REFRESH MATERIALIZED VIEW mv_blogs_with_categories_and_tags_combined;
--- refresh the materialized view concurrently, without locking the table
--- when we refresh the view without concurrently , a lock is acquired on the table
--- to prevent this we use concurrently
REFRESH MATERIALIZED VIEW CONCURRENTLY mv_blogs_with_categories_and_tags_combined;
In the below screenshots you can see the execution times, when querying the materialized view table vs performing the complex query.
Execution Time: 25.874 ms
Execution Time: 0.155 ms
Speed Up ~ 160x
All the code is available here in this repo https://github.com/sreevardhanreddi/django-materialized-views
Integration With Django
Now that the SQL is done, let us go through integrating it with Django
Create an empty migrations file using this command
python manage.py makemigrations --name materialized_blogs pg_app --empty
This file that is generated is used to create the migrations using Django’s migrate command and it like show below
# Generated by Django 3.2.6 on 2021-08-12 06:59
from django.db import migrations
from django.db.migrations.operations.special import RunSQL
class Migration(migrations.Migration):
dependencies = [
("pg_app", "0001_initial"),
]
operations = [
migrations.RunSQL(
"""
CREATE materialized VIEW mv_blogs_with_categories_and_tags_combined AS
SELECT b.id,
b.title AS blog_title,
b.content AS blog_content,
b.created_at AS blog_created_at,
b.is_published AS blog_is_published,
c.id AS category_id,
c.name AS category_name,
count(t.id) AS tag_count,
jsonb_agg(jsonb_build_object('tag_id', t.id, 'tag_name', t.name)) AS tags
FROM blogs b
LEFT JOIN categories c ON b.category_id = c.id
LEFT JOIN blogs_tags bt ON b.id = bt.blog_id
LEFT JOIN tags t ON bt.tags_id = t.id
GROUP BY b.id,
c.id,
bt.blog_id
ORDER BY b.id WITH NO DATA;
""",
"""
DROP MATERIALIZED VIEW IF EXISTS mv_blogs_with_categories_and_tags_combined;
""",
),
migrations.RunSQL(
"""
REFRESH MATERIALIZED VIEW mv_blogs_with_categories_and_tags_combined;
""",
"""
REFRESH MATERIALIZED VIEW mv_blogs_with_categories_and_tags_combined;
""",
),
migrations.RunSQL(
"""
CREATE UNIQUE INDEX idx_mv_blogs_with_categories_and_tags_combined_id ON mv_blogs_with_categories_and_tags_combined (id);
""",
"""
DROP INDEX IF EXISTS idx_mv_blogs_with_categories_and_tags_combined_id
""",
),
]
# RunSQL allows you to write code for migrating forwards and backwards
# i.e, applying migrations and unapplying them. here
# the first string in RunSQL is the forward SQL, the second is the reverse SQL
Once you have added the SQL commands, run python manage.py migrate
this will apply the migrations to the database.
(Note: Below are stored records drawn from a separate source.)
-- ==== Sys2Proof/Safety.lean ====
section
/-! DEFINITION. What a safe run keeps: the agreements between the blocks that the manual's rules state, the
ranges of the pages, and the words in which the statements speak of requests, answers and ended washes. -/

namespace Sys2Proof.Machine

/-! ### Agreements -/

/-- The supply outputs and the monitor's view follow the grants; WATER_DEMAND is 0 without a water holder,
and else the demand of the holder's current step at its ramp position (R98, R99, R128). -/
def State.GrantsAgree (s : State) : Prop :=
  s.arbiter.blowerRun = s.arbiter.airHolder.isSome ∧
    s.monitor.waterView = s.arbiter.waterHolder ∧
    (s.arbiter.waterHolder = none → s.arbiter.waterDemand = 0) ∧
    ∀ i : SlotId, s.arbiter.waterHolder = some i →
      s.arbiter.waterDemand =
        (s.slot i).demands.getD (s.slot i).stepIndex 0 * (s.slot i).rampK / 16

/-- No step demand of a wash exceeds its pump capacity copy, the ramp position is at most 16 and below it
while the ramp timer runs, and WATER_DEMAND is within the holder's copy (R52, R99, R100). -/
def State.DemandsBounded (s : State) : Prop :=
  (∀ i : SlotId, (∀ d ∈ (s.slot i).demands, d ≤ (s.slot i).pumpCopy) ∧ (s.slot i).rampK ≤ 16 ∧
    ((s.slot i).rampTimer.isSome = true → (s.slot i).rampK < 16)) ∧
  ∀ i : SlotId, s.arbiter.waterHolder = some i → s.arbiter.waterDemand ≤ (s.slot i).pumpCopy

/-- The queue stands in the order of R29, with at most one entry for a filter (R28). The unwrapped join
numbers of its entries differ and none lies ahead of the counter (log 15). -/
def WashQueue.Ordered (q : WashQueue) : Prop :=
  q.entries.Pairwise (fun a b => a.before b = true ∧ a.filter ≠ b.filter ∧ a.order ≠ b.order) ∧
    ∀ e ∈ q.entries, e.order ≤ q.joins

/-- Every queued filter is in STANDBY or SERVICE, and a filter in one of these has a standing other than
OUT (R21, R28). -/
def State.QueuedFilters (s : State) : Prop :=
  (∀ e ∈ s.queue.entries,
    (s.filter e.filter).state = .standby ∨ (s.filter e.filter).state = .service) ∧
  ∀ f : FilterNo,
    (s.filter f).state = .standby ∨ (s.filter f).state = .service → (s.filter f).standing ≠ .out

/-- The filters in SERVICE. -/
def State.inService (s : State) : List FilterNo :=
  allFilters.filter fun f => (s.filter f).state == .service

/-- Both service counts equal the number of filters in SERVICE (R3). -/
def State.ServiceCounted (s : State) : Prop :=
  s.filters.serviceCount = s.inService.length ∧ s.queue.serviceCount = s.inService.length

/-- The candidate is the first eligible entry, and the Admission Unit has been told of it (R40, R45). -/
def State.CandidateCurrent (s : State) : Prop :=
  s.queue.candidate = s.firstEligible ∧ s.admission.candidate = s.queue.candidate

/-- At most 32 records, numbered consecutively from the oldest (R145). -/
def Journal.Consecutive (j : Journal) : Prop :=
  j.records.length ≤ 32 ∧
    ∀ (n : Nat) (h : n < j.records.length),
      (j.records[n]).sequence = j.oldest + BitVec.ofNat 16 n

/-- Every queue of every port is within its bound, and every outbound payload fits a frame (R151,
R152). -/
def State.PortsFit (s : State) : Prop :=
  ∀ p : Port, (s.port p).inbound.length ≤ 4 ∧ (s.port p).outbound.length ≤ 8 ∧
    ∀ fr ∈ (s.port p).outbound, fr.payload.length ≤ 60

/-- The edit latch is held only by a port attached in SUPERVISOR role, the staging page stands exactly
while it is held, and it is free during a commit (R137, R140). -/
def State.LatchSupervised (s : State) : Prop :=
  (∀ p : Port, s.store.latch = some p → (s.port p).role = some .supervisor) ∧
    s.store.staging.isSome = s.store.latch.isSome ∧
    (s.store.commit.isSome = true → s.store.latch = none)

/-- Bounds stand at gallery ports alone, the silence timer runs exactly at attached ports, no two gallery
ports share a filter, and the queue's covered set is what the ports cover (R39, R151, R157). -/
def State.PortsApart (s : State) : Prop :=
  (∀ p : Port, ((s.port p).bounds.isSome = ((s.port p).role == some .gallery)) ∧
    (s.port p).silenceTimer.isSome = (s.port p).attached) ∧
  (∀ (p q : Port) (b c : Bounds), p ≠ q → (s.port p).bounds = some b → (s.port q).bounds = some c →
    b.shares c = false) ∧
  s.queue.covered = s.coverage

/-- The alert lines are what the masks, the modes and the copies of the flags make them, and a flag with
its live copy true is latched (R147, R149). -/
def State.AlertsFollow (s : State) : Prop :=
  s.status.alert0 = alertLine s.plant.alert0Mask s.plant.alert0Mode s.status ∧
    s.status.alert1 = alertLine s.plant.alert1Mask s.plant.alert1Mode s.status ∧
    s.status.live &&& ~~~s.status.latched = 0

/-- Outside a reset, the live copies are the conditions of their owners (R147): the six of Table 9-1 (log
27). -/
def State.LiveCopies (s : State) : Prop :=
  s.inReset = false →
    s.status.live.getLsbD Flag.tankLow.bit = s.monitor.tankLow ∧
    s.status.live.getLsbD Flag.basinFull.bit = s.monitor.basinFull ∧
    s.status.live.getLsbD Flag.signalFault.bit = s.monitor.signalFault ∧
    s.status.live.getLsbD Flag.rotationStalled.bit = s.admission.rotationStalled ∧
    s.status.live.getLsbD Flag.forcedWaiting.bit = s.admission.forcedWaiting ∧
    s.status.live.getLsbD Flag.pageInvalid.bit = s.store.pageInvalid

/-- The page status at the queue is what the Page Store holds: COMMITTING for the target of a commit in
progress, USABLE or INVALID for another page by its validity (R39, R140, R141). -/
def State.PageStatusCurrent (s : State) : Prop :=
  (∀ g : Fin 8, s.queue.pageStatus[g] =
    if s.store.committing = some (.programme g) then .committing
    else (s.store.programmes[g]).status) ∧
  s.queue.plantCommitting = (s.store.committing == some .plant)

/-! ### The washes -/

/-- The states in which each timer of a slot may run (Table 4-4). -/
def Slot.TimersInState (x : Slot) : Prop :=
  (x.valveTimer.isSome = true → x.state = .setup) ∧
  (x.supplyWait.isSome = true → x.state = .waitSupply) ∧
  (x.stepTimer.isSome = true ∨ x.rampTimer.isSome = true ∨ x.shortfall.isSome = true ∨
    x.clearHold ≠ .stopped → x.state = .run) ∧
  (x.resettle.isSome = true → x.state = .resettle) ∧
  (x.haltTimer.isSome = true → x.state = .halt)

/-- The slot holds exactly the grants that its step needs while it is in RUN, and none in any other state
(Table 4-2, R96). -/
def State.GrantsInRun (s : State) (i : SlotId) : Prop :=
  s.arbiter.holdsAir i =
      ((s.slot i).state == .run && (s.slot i).step.kind.needs.any SupplySet.hasAir) ∧
    s.arbiter.holdsWater i =
      ((s.slot i).state == .run && (s.slot i).step.kind.needs.any SupplySet.hasWater)

/-- The slot has a request in the arbiter's list exactly while it is in WAIT_SUPPLY, for the whole set of
its step and under its ticket (R72, R91). -/
def State.RequestInWait (s : State) (i : SlotId) : Prop :=
  (s.arbiter.requests.any (fun r => r.slot == i) = ((s.slot i).state == .waitSupply)) ∧
    ∀ r ∈ s.arbiter.requests, r.slot = i →
      r.ticket = (s.slot i).ticket ∧ (s.slot i).step.kind.needs = some r.set

/-- The number of active slots (R48). -/
def State.activeSlots (s : State) : Nat :=
  (if s.slotA.state = .idle then 0 else 1) + (if s.slotB.state = .idle then 0 else 1)

/-- The two slots, the filters in WASH, the grants, the requests and the active count agree: an IDLE slot
stands at its reset values (R66), an active one holds a filter in WASH, and every filter in WASH is held by
exactly one (R6). -/
def State.WashesAgree (s : State) : Prop :=
  (∀ i : SlotId,
    ((s.slot i).state = .idle → s.slot i = Slot.atReset) ∧
    ((s.slot i).state ≠ .idle →
      ∃ f, (s.slot i).filter = some f ∧ (s.filter f).state = .wash) ∧
    (s.slot i).TimersInState ∧ s.GrantsInRun i ∧ s.RequestInWait i) ∧
  (∀ f : FilterNo, (s.filter f).state = .wash → (s.holdingSlot f).isSome = true) ∧
  (s.slotA.filter.isSome = true → s.slotA.filter ≠ s.slotB.filter) ∧
  (s.arbiter.requests.map Request.slot).Nodup ∧
  s.admission.activeCount = s.activeSlots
After this create model, which reflects the materialized view
class BlogsWithCategoriesAndTagsCombined(models.Model):
id = models.IntegerField(primary_key=True)
blog_title = models.CharField(max_length=200, unique=True)
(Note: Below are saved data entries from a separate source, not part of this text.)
-- ==== Sys2Proof/Certificates/Slice0/Obligations.lean ====
section
/-! DEFINITION. The statements for the provers. A statement about a request says that it holds of the frame
`fr` at the head of the port's inbound queue; `State.Passes` and `State.Hears` say that the port can take it
now. `State.RepliesFrom` says that a request has no effect but the one named, its answer, and the entry of
owed notices. -/

open Sys2Proof Sys2Proof.Machine

/-! ### Steps, reset and start-up -/

/-- A step runs the command at the front of the queue, on the state with the queue's rest. -/
def Obligations.StepRunsFrontCommand : Prop :=
  ∀ (c : Instr) (s : State), step { s with pending := c :: s.pending } = exec c s

/-- With no command waiting a second of plant time passes (the model's choice, log 2): every running timer
counts down, a frozen clear hold alone stays, and step elapsed rises with the step timer (R74, R81, R82). A
timer with at most a second left is then due, as are the minute after 60 s and a commit in progress. What is due
is taken with the effect of its own command on the counted-down state, one thing at a time, until nothing is due
or 23 things, as many as there can be, have been taken; where nothing but the minute is due, the plant clock
advances and the seconds count starts again (R161). -/
def Obligations.SecondPasses : Prop :=
  ∀ s : State, s.pending = [] → s.inReset = false →
    (s.countDown.dueNow = [] →
      ∃ t, step s = .next t ∧ t.seconds = s.seconds + 1 ∧ t.clock = s.clock ∧
        (∀ p : Port, (t.port p).silenceTimer = (s.port p).silenceTimer.map fun n => n - 1) ∧
        t.admission.spacing = s.admission.spacing.map (fun n => n - 1) ∧
        (∀ i : SlotId,
          (t.slot i).stepTimer = (s.slot i).stepTimer.map (fun n => n - 1) ∧
          (t.slot i).stepElapsed =
            (s.slot i).stepElapsed + (if (s.slot i).stepTimer.isSome then 1 else 0) ∧
          (t.slot i).valveTimer = (s.slot i).valveTimer.map (fun n => n - 1) ∧
          (t.slot i).supplyWait = (s.slot i).supplyWait.map (fun n => n - 1) ∧
          (t.slot i).rampTimer = (s.slot i).rampTimer.map (fun n => n - 1) ∧
          (t.slot i).shortfall = (s.slot i).shortfall.map (fun n => n - 1) ∧
          (t.slot i).resettle = (s.slot i).resettle.map (fun n => n - 1) ∧
          (t.slot i).haltTimer = (s.slot i).haltTimer.map (fun n => n - 1) ∧
          (∀ n, (s.slot i).clearHold = .running n → (t.slot i).clearHold = .running (n - 1)) ∧
          (∀ n, (s.slot i).clearHold = .frozen n → (t.slot i).clearHold = .frozen n))) ∧
    (s.countDown.dueNow = [.minute] →
      ∃ t, step s = .next t ∧ t.clock = s.clock + 1 ∧ t.seconds = 0) ∧
    (∀ d : Due, d ∈ s.countDown.dueNow ↔ s.EndsNow d) ∧
    (∀ d : Due, s.countDown.dueNow = [d] →
      ∃ t, exec d.command s.countDown = .next t ∧ (t.dueNow = [] → step s = .next t)) ∧
    ∃ (taken : List Due) (t : State), step s = .next t ∧ DueTaken taken s.countDown t ∧
      (t.dueNow = [] ∨ taken.length = 23)

/-- Both resets have one effect: every output inactive and every block at its reset values, the journal and
the washes lost, the stored pages kept where no commit is in progress (R2, R30, R43, R132, R145, R163). That the
blocks and the flags stand so from the assertion on, before the start-up, is the model's choice (log 8). -/
def Obligations.ResetsClearTheBlocks : Prop :=
  ∀ s : State, ∃ t,
    exec .powerOnReset s = .next t ∧ exec .resetLine s = .next t ∧
    t.inReset = true ∧ t.arbiter.waterDemand = 0 ∧ t.arbiter.blowerRun = false ∧
    t.monitor.refill = false ∧ t.status.alert0 = false ∧ t.status.alert1 = false ∧
    t.status.latched = 0 ∧ t.status.live = 0 ∧
    (∀ p : Port, t.port p = PortRec.atReset) ∧ (∀ i : SlotId, t.slot i = Slot.atReset) ∧
    t.admission = AdmissionUnit.atReset ∧ t.arbiter = Arbiter.atReset ∧
    t.monitor = Monitor.atReset ∧ t.journal = Journal.atReset ∧
    (t.queue.entries = [] ∧ t.queue.joinCounter = 0 ∧ t.queue.candidate = none ∧
      t.queue.serviceCount = 0 ∧
      ∀ f : FilterNo, t.queue.covered[f] = false ∧
        t.queue.views[f] = ⟨if (t.plant.filters[f]).present then .below else .out, 0⟩) ∧
    (t.filters.rawClass = .normal ∧ t.filters.serviceCount = 0 ∧
      ∀ f : FilterNo,
        let r := t.filter f
        r.state = (if (t.plant.filters[f]).present then .standby else .absent) ∧
        r.standing = (if (t.plant.filters[f]).present then .below else .out) ∧
        r.headloss = none ∧ r.turbidity = none ∧ r.headlossClamped = false ∧
        r.turbidityClamped = false ∧ r.reportAge = 0 ∧ r.stale = false ∧ r.runMinutes = 0 ∧
        r.headlossFraction = 0 ∧ r.turbidityFraction = 0 ∧ r.runFraction = 0 ∧ r.urgency = 0 ∧
        r.deferralMark = none ∧ r.washFailed = false ∧ r.historyUnknown = true ∧
        r.washCount = 0 ∧ r.abortCount = 0 ∧ r.lastOutcome = none ∧ r.lastCause = .noCause ∧
        r.lastSequence = none ∧ r.endOwed = false) ∧
    t.clock = 0 ∧ t.seconds = 0 ∧ t.store.latch = none ∧ t.store.staging = none ∧
    t.store.commit = none ∧ t.store.owedDone = none ∧
    (s.store.commit = none → t.store.programmes = s.store.programmes ∧ t.store.plant = s.store.plant)

/-- A reset during a commit leaves its marker set, so that the start-up finds the page INVALID, latches
PAGE_INVALID, and runs from the factory defaults where it is the plant page; the other pages are as they
were (R133, R143). That PAGE_INVALID has a live copy is Table 9-1's word against R147's count (log 27). -/
def Obligations.InterruptedCommitIsInvalid : Prop :=
  ∀ (s : State) (target : CommitTarget) (p : Port) (b1 b0 : Bool),
    s.store.commit = some (target, p) →
    ∃ t u, exec .resetLine s = .next t ∧ exec (.startUp b1 b0) t = .next u ∧
      u.store.pageInvalid = true ∧ u.status.latched.getLsbD Flag.pageInvalid.bit = true ∧
      u.status.live.getLsbD Flag.pageInvalid.bit = true ∧
      (∀ g : Fin 8, target.page = .programme g →
        (u.store.programmes[g]).marker = true ∧ (u.store.programmes[g]).valid = false ∧
        u.queue.pageStatus[g] = .invalid) ∧
      (∀ g : Fin 8, target.page ≠ .programme g →
        (u.store.programmes[g]).steps = (s.store.programmes[g]).steps ∧
        (u.store.programmes[g]).check = (s.store.programmes[g]).check ∧
        (u.store.programmes[g]).marker = (s.store.programmes[g]).marker) ∧
      (target.page = .plant → u.store.plant.marker = true ∧ u.store.plant.valid = false ∧
        u.plant = PlantPage.factory) ∧
      (target.page ≠ .plant → u.store.plant.content = s.store.plant.content ∧
        u.store.plant.check = s.store.plant.check ∧ u.store.plant.marker = s.store.plant.marker)

/-- The start-up reads the straps, revalidates all nine pages, loads the blocks from the plant page in force,
hands on PAGE_INVALID and evaluates the alert lines (R2, R39, R133, R149, R163). That PAGE_INVALID has a live
copy is Table 9-1's word against R147's count (log 27). -/
def Obligations.StartUpLoadsThePart : Prop :=
  ∀ (s : State) (b1 b0 : Bool), s.inReset = true →
    ∃ t, exec (.startUp b1 b0) s = .next t ∧ t.inReset = false ∧
      t.lineRate = (if b1 then (if b0 then .baud115200 else .baud57600)
        else if b0 then .baud38400 else .baud19200) ∧
      (∀ g : Fin 8,
        (t.store.programmes[g]).steps = (s.store.programmes[g]).steps ∧
        ((t.store.programmes[g]).valid = true ↔ (s.store.programmes[g]).marker = false ∧
          programmeCheck (s.store.programmes[g]).steps = (s.store.programmes[g]).check) ∧
        t.queue.pageStatus[g] = (if (t.store.programmes[g]).valid then .usable else .invalid)) ∧
      t.store.plant.content = s.store.plant.content ∧
      (t.store.plant.valid = true ↔ s.store.plant.marker = false ∧
        plantCheck s.store.plant.content = s.store.plant.check) ∧
      t.plant = (if t.store.plant.valid then s.store.plant.content else PlantPage.factory) ∧
      (∀ f : FilterNo,
        (t.filter f).state = (if (t.plant.filters[f]).present then .standby else .absent) ∧
        (t.filter f).standing = (if (t.plant.filters[f]).present then .below else .out) ∧
        (t.filter f).area = (t.plant.filters[f]).area ∧
        (t.filter f).programme = (t.plant.filters[f]).programme ∧
        (t.filter f).headlossLimit = (t.plant.filters[f]).headlossLimit ∧
        (t.filter f).turbidityLimit = (t.plant.filters[f]).turbidityLimit ∧
        (t.filter f).runLimit = (t.plant.filters[f]).runLimit ∧
        (t.filter f).historyUnknown = true) ∧
      t.queue.floor = t.plant.floor ∧
      (t.store.pageInvalid = true ↔
        t.store.plant.valid = false ∨ ∃ g : Fin 8, (t.store.programmes[g]).valid = false) ∧
      t.status.latched = (if t.store.pageInvalid then Flag.pageInvalid.only else 0) ∧
      t.status.live = t.status.latched ∧
      t.status.alert0 = alertLine t.plant.alert0Mask t.plant.alert0Mode t.status ∧
      t.status.alert1 = alertLine t.plant.alert1Mask t.plant.alert1Mode t.status ∧
      t.clock = 0 ∧ t.seconds = 0

/-! ### The station line -/

/-- A hunting receiver reads back every frame from its bytes, in order, whatever bytes without a start byte
stand between them (R152, R153). -/
def Obligations.FramesReadBackFromBytes : Prop :=
  ∀ (line : List (List Byte × Frame)) (r : PortRec),
    (∀ x ∈ line, 0xA5#8 ∉ x.1 ∧ x.2.payload.length ≤ 60) → r.receiver = .hunting →
    r.receiveAll (line.flatMap fun x => x.1 ++ x.2.bytes) =
      line.foldl (fun q x => q.arrive x.2) r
blog_content = models.TextField()
blog_created_at = models.DateTimeField()
blog_is_published = models.BooleanField()
category_id = models.IntegerField()
category_name = models.CharField(max_length=200)
tag_count = models.IntegerField()
tags = models.JSONField()
class Meta:
managed = False
db_table = "mv_blogs_with_categories_and_tags_combined"
def __str__(self):
return self.blog_title
Notice the meta class here, it has managed = False
, this tells django to not create the table for this model in the database.
Once this is done, querying it is as simple as
queryset = BlogsWithCategoriesAndTagsCombined.objects.all()
Since materialized views rely on the tables for the data, when a table updates, we’ll have to manually refresh the materialized views, this can be done inside a cron job using django-crontab or celery.